Rehome the dog. Sounds drastic, but less drastic than divorce

Whowhenwhat · 21/02/2026 11:29

ChocolateCinderToffee · 21/02/2026 11:27

With all that on your plate, why on earth did you get a puppy? Apart from horses, they are the most time-consuming pets.

yes I thought this too.

waterrat · 21/02/2026 11:29

Him calling you lazy sounds nasty and abusive.

moderate · 21/02/2026 11:29

80sbabyxx · 21/02/2026 10:53

My classes start at 850 and finish at 315...I leave work at 330 to go pick the kids up from the childminder I mean. I drop them into school and bus for 815 then I am in work for 830.

I do my marking over my lunch every day so I only bring a small amount home with me in the evenings the I'll do about two hours prep on a Sunday night when they are all in bed.
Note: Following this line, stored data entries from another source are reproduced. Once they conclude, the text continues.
-- ==== Sys2Proof/Laws/KeepsLinkRows.lean ====
section
/-!
SUPPORT. What every operation of Machine/LinkRows.lean keeps (Laws/Keeps.lean).
-/
namespace Sys2Proof.Machine

set_option Elab.async false
set_option linter.all false

theorem State.failChannel_keeps {s₀ s : State} (h : Keeps s₀ s) (l : Nat) :
    Keeps s₀ (State.failChannel s l) := by
  unfold State.failChannel
  repeat'
    first
      | with_reducible assumption
      | intro _
      | with_reducible apply Keeps.ite
      | with_reducible apply State.modLink_keeps
      | with_reducible apply State.rehome_keeps
      | with_reducible apply State.discardStore_keeps
      | with_reducible apply Keeps.foldl
      | with_reducible apply Keeps.foldl_fst
      | with_reducible apply Keeps.foldl_snd
      | extract_lets
      | split
      | (dsimp +zetaDelta only; split)
      | with_reducible apply Keeps.mkU

theorem State.fabService_keeps {s₀ s : State} (h : Keeps s₀ s) (l : Nat) (msg : Bytes) :
    Keeps s₀ (State.fabService s l msg) := by
  unfold State.fabService
  repeat'
    first
      | with_reducible assumption
      | intro _
      | with_reducible apply Keeps.ite
      | with_reducible apply State.failChannel_keeps
      | with_reducible apply State.modLink_keeps
      | with_reducible apply State.endRole_keeps
      | with_reducible apply State.discardStore_keeps
      | extract_lets
      | split
      | (dsimp +zetaDelta only; split)
      | with_reducible apply Keeps.mkU

theorem State.enterService_keeps {s₀ s : State} (h : Keeps s₀ s) (l : Nat) (msg : Bytes) :
    Keeps s₀ (State.enterService s l msg) := by
  unfold State.enterService
  repeat'
    first
      | with_reducible assumption
      | intro _
      | with_reducible apply Keeps.ite
      | with_reducible apply State.farService_keeps
      | with_reducible apply State.fabService_keeps
      | with_reducible apply State.modLink_keeps
      | with_reducible apply State.pumpAll_keeps
      | with_reducible apply State.wantMap_keeps
      | with_reducible apply State.moveEscape_keeps
      | with_reducible apply State.rehomeWaiting_keeps
      | extract_lets
      | split
      | (dsimp +zetaDelta only; split)
      | with_reducible apply Keeps.mkU

theorem execIdent_keeps {s₀ s : State} (h : Keeps s₀ s) (l : LinkIx) (msg : Bytes) :
    KeepsO s₀ (execIdent l msg s) := by
  unfold execIdent
  repeat'
    first
      | with_reducible assumption
      | intro _
      | with_reducible apply KeepsO.next
      | exact KeepsO.fault _
      | with_reducible apply KeepsOpt.some
      | exact KeepsOpt.none
      | with_reducible apply KeepsO.ite
      | with_reducible apply KeepsOpt.ite
      | with_reducible apply Keeps.ite
      | with_reducible apply State.modLink_keeps
      | with_reducible apply State.sendMgmt_keeps
      | with_reducible apply State.enterService_keeps
      | extract_lets
      | split
      | (dsimp +zetaDelta only; split)
      | with_reducible apply Keeps.mkU

theorem execIdentAck_keeps {s₀ s : State} (h : Keeps s₀ s) (l : LinkIx) :
    KeepsO s₀ (execIdentAck l s) := by
  unfold execIdentAck
  repeat'
    first
      | with_reducible assumption
      | intro _
      | with_reducible apply KeepsO.next
      | exact KeepsO.fault _
      | with_reducible apply KeepsOpt.some
      | exact KeepsOpt.none
      | with_reducible apply KeepsO.ite
      | with_reducible apply KeepsOpt.ite
      | with_reducible apply Keeps.ite
      | with_reducible apply State.modLink_keeps
      | with_reducible apply State.enterService_keeps
      | with_reducible apply State.drainProgress_keeps
      | extract_lets
      | split
      | (dsimp +zetaDelta only; split)
      | with_reducible apply Keeps.mkU

theorem execFecLock_keeps {s₀ s : State} (h : Keeps s₀ s) (l : LinkIx) :
    KeepsO s₀ (execFecLock l s) := by
  unfold execFecLock
  repeat'
    first
      | with_reducible assumption
      | intro _
      | with_reducible apply KeepsO.next
      | exact KeepsO.fault _
      | with_reducible apply KeepsOpt.some
      | exact KeepsOpt.none
      | with_reducible apply KeepsO.ite
      | with_reducible apply KeepsOpt.ite
      | with_reducible apply Keeps.ite
      | with_reducible apply State.modLink_keeps
      | with_reducible apply State.sendMgmt_keeps
      | extract_lets
      | split
      | (dsimp +zetaDelta only; split)
      | with_reducible apply Keeps.mkU

theorem execIdentRepeat_keeps {s₀ s : State} (h : Keeps s₀ s) (l : LinkIx) :
    KeepsO s₀ (execIdentRepeat l s) := by
  unfold execIdentRepeat
  repeat'
    first
      | with_reducible assumption
      | intro _
      | with_reducible apply KeepsO.next
      | exact KeepsO.fault _
      | with_reducible apply KeepsOpt.some
      | exact KeepsOpt.none
      | with_reducible apply KeepsO.ite
      | with_reducible apply KeepsOpt.ite
      | with_reducible apply Keeps.ite
      | with_reducible apply State.sendMgmt_keeps
      | extract_lets
      | split
      | (dsimp +zetaDelta only; split)
      | with_reducible apply Keeps.mkU

theorem execSublinkRetrain_keeps {s₀ s : State} (h : Keeps s₀ s) (l : LinkIx) (now : Nat) :
    KeepsO s₀ (execSublinkRetrain l now s) := by
  unfold execSublinkRetrain
  repeat'
    first
      | with_reducible assumption
      | intro _
      | with_reducible apply KeepsO.next
      | exact KeepsO.fault _
      | with_reducible apply KeepsOpt.some
      | exact KeepsOpt.none
      | with_reducible apply KeepsO.ite
      | with_reducible apply KeepsOpt.ite
      | with_reducible apply Keeps.ite
      | with_reducible apply State.at__keeps
      | with_reducible apply State.trainLink_keeps
      | extract_lets
      | split
      | (dsimp +zetaDelta only; split)
      | with_reducible apply Keeps.mkU

theorem State.mapAsked_keeps {s₀ s : State} (h : Keeps s₀ s) (l : Nat) (map : Bytes) :
    Keeps s₀ (State.mapAsked s l map) := by
  unfold State.mapAsked
  repeat'
    first
      | with_reducible assumption
      | intro _
      | with_reducible apply Keeps.ite
      | with_reducible apply State.changeMap_keeps
      | with_reducible apply State.modPort_keeps
      | extract_lets
      | split
      | (dsimp +zetaDelta only; split)
      | with_reducible apply Keeps.mkU

theorem execLaneMapReq_keeps {s₀ s : State} (h : Keeps s₀ s) (l : LinkIx) (m : MapMsg) :
    KeepsO s₀ (execLaneMapReq l m s) := by
  unfold execLaneMapReq
  repeat'
    first
      | with_reducible assumption
      | intro _
      | with_reducible apply KeepsO.next
      | exact KeepsO.fault _
      | with_reducible apply KeepsOpt.some
      | exact KeepsOpt.none
      | with_reducible apply KeepsO.ite
      | with_reducible apply KeepsOpt.ite
      | with_reducible apply Keeps.ite
      | with_reducible apply State.onMessage_keeps
      | with_reducible apply State.mapAsked_keeps
      | extract_lets
      | split
      | (dsimp +zetaDelta only; split)
      | with_reducible apply Keeps.mkU

theorem State.mapAnnounced_keeps {s₀ s : State} (h : Keeps s₀ s) (l : Nat) (switchSeq : Nat) (map : Bytes) :
    Keeps s₀ (State.mapAnnounced s l switchSeq map) := by
  unfold State.mapAnnounced
  repeat'
    first
      | with_reducible assumption
      | intro _
      | with_reducible apply Keeps.ite
      | with_reducible apply State.modLink_keeps
      | with_reducible apply State.sendMgmt_keeps
      | extract_lets
      | split
      | (dsimp +zetaDelta only; split)
      | with_reducible apply Keeps.mkU

theorem execLaneMap_keeps {s₀ s : State} (h : Keeps s₀ s) (l : LinkIx) (m : MapMsg) (switchSeq : Half) :
    KeepsO s₀ (execLaneMap l m switchSeq s) := by
  unfold execLaneMap
  repeat'
    first
      | with_reducible assumption
      | intro _
      | with_reducible apply KeepsO.next
      | exact KeepsO.fault _
      | with_reducible apply KeepsOpt.some
      | exact KeepsOpt.none
      | with_reducible apply KeepsO.ite
      | with_reducible apply KeepsOpt.ite
      | with_reducible apply Keeps.ite
      | with_reducible apply State.onMessage_keeps
      | with_reducible apply State.mapAnnounced_keeps
      | extract_lets
      | split
      | (dsimp +zetaDelta only; split)
      | with_reducible apply Keeps.mkU

theorem execLinkDown_keeps {s₀ s : State} (h : Keeps s₀ s) (l : LinkIx) (m : SeqTime) :
    KeepsO s₀ (execLinkDown l m s) := by
  unfold execLinkDown
  repeat'
    first
      | with_reducible assumption
      | intro _
      | with_reducible apply KeepsO.next
      | exact KeepsO.fault _
      | with_reducible apply KeepsOpt.some
      | exact KeepsOpt.none
      | with_reducible apply KeepsO.ite
      | with_reducible apply KeepsOpt.ite
      | with_reducible apply Keeps.ite
      | with_reducible apply State.at__keeps
      | with_reducible apply State.onMessage_keeps
      | with_reducible apply State.loseLink_keeps
      | extract_lets
      | split
      | (dsimp +zetaDelta only; split)
      | with_reducible apply Keeps.mkU

theorem execFarFrameResend_keeps {s₀ s : State} (h : Keeps s₀ s) (l : LinkIx) (retry : Bool) (expSeq : Half) (now : Nat) :
    KeepsO s₀ (execFarFrameResend l retry expSeq now s) := by
  unfold execFarFrameResend
  repeat'
    first
      | with_reducible assumption
      | intro _
      | with_reducible apply KeepsO.next
      | exact KeepsO.fault _
      | with_reducible apply KeepsOpt.some
      | exact KeepsOpt.none
      | with_reducible apply KeepsO.ite
      | with_reducible apply KeepsOpt.ite
      | with_reducible apply Keeps.ite
      | with_reducible apply State.at__keeps
      | with_reducible apply State.resendLink_keeps
      | extract_lets
      | split
      | (dsimp +zetaDelta only; split)
      | with_reducible apply Keeps.mkU

theorem execSublinkLoss_keeps {s₀ s : State} (h : Keeps s₀ s) (l : LinkIx) (now : Nat) :
    KeepsO s₀ (execSublinkLoss l now s) := by
  unfold execSublinkLoss
  repeat'
    first
      | with_reducible assumption
      | intro _
      | with_reducible apply KeepsO.next
      | exact KeepsO.fault _
      | with_reducible apply KeepsOpt.some
      | exact KeepsOpt.none
      | with_reducible apply KeepsO.ite
      | with_reducible apply KeepsOpt.ite
      | with_reducible apply Keeps.ite
      | with_reducible apply State.at__keeps
      | with_reducible apply State.loseLink_keeps
      | extract_lets
      | split
      | (dsimp +zetaDelta only; split)
      | with_reducible apply Keeps.mkU

theorem execChannelLoss_keeps {s₀ s : State} (h : Keeps s₀ s) (l : LinkIx) (now : Nat) :
    KeepsO s₀ (execChannelLoss l now s) := by
  unfold execChannelLoss
  repeat'
    first
      | with_reducible assumption
      | intro _
      | with_reducible apply KeepsO.next
      | exact KeepsO.fault _
      | with_reducible apply KeepsOpt.some
      | exact KeepsOpt.none
      | with_reducible apply KeepsO.ite
      | with_reducible apply KeepsOpt.ite
      | with_reducible apply Keeps.ite
      | with_reducible apply State.at__keeps
      | with_reducible apply State.loseLink_keeps
      | extract_lets
      | split
      | (dsimp +zetaDelta only; split)
      | with_reducible apply Keeps.mkU

theorem execFibreFailed_keeps {s₀ s : State} (h : Keeps s₀ s) (f : FabFibreIx) (now : Nat) :
    KeepsO s₀ (execFibreFailed f now s) := by
  unfold execFibreFailed
  repeat'
    first
      | with_reducible assumption
      | intro _
      | with_reducible apply KeepsO.next
      | exact KeepsO.fault _
      | with_reducible apply KeepsOpt.some
      | exact KeepsOpt.none
      | with_reducible apply KeepsO.ite
      | with_reducible apply KeepsOpt.ite
      | with_reducible apply Keeps.ite
      | with_reducible apply State.at__keeps
      | with_reducible apply State.failChannel_keeps
      | with_reducible apply State.drainProgress_keeps
      | with_reducible apply Keeps.foldl
      | with_reducible apply Keeps.foldl_fst
      | with_reducible apply Keeps.foldl_snd
      | extract_lets
      | split
      | (dsimp +zetaDelta only; split)
      | with_reducible apply Keeps.mkU

end Sys2Proof.Machine
end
I've Tried talking to him about this but he was raised in a family obsessed with golf and all plans are made around him his brother and dad golfing. Even his mum will tell me how hard he works and how he gets no time to himself. I've actually stopped going to his family things as I cannot be bothered listening to it while they behave like I do nothing

Having golf as a hobby is fine. What’s not fine is then failing to understand that this is leisure time.

Shinyandnew1 · 21/02/2026 11:29

I can’t believe the difference in teaching in England! How depressing.

@80sbabyxxwhat’s the recruitment and retention like in teaching there, just out of interest?

waterrat · 21/02/2026 11:30

Agree not too late with a cute puppy to send back to breeder to be rehoused. Otherwise is going to be impossible if you split with him

Bonbon21 · 21/02/2026 11:32

A starting point would be for you to swop vehicles on his weekday days off and he does the school runs etc...
He can do laundry and cleaning and cooking on his days off.. just like you do...
And you need equal time to yourselves... So less golf and more you time..
Otherwise you might as well be a single parent.. can't see that would change your life much from what you have said...
Being a man doesn't mean being less of a parent.. except that is what he is choosing...

MamaSideBored · 21/02/2026 11:32

I mean he sounds awful and is clearly a selfish arsehole but was the golf obsession a thing when you met him? I'm guessing if it was you thought he would change when you had kids? If his dad is the same and enabled by his mum you have no chance this will change sadly.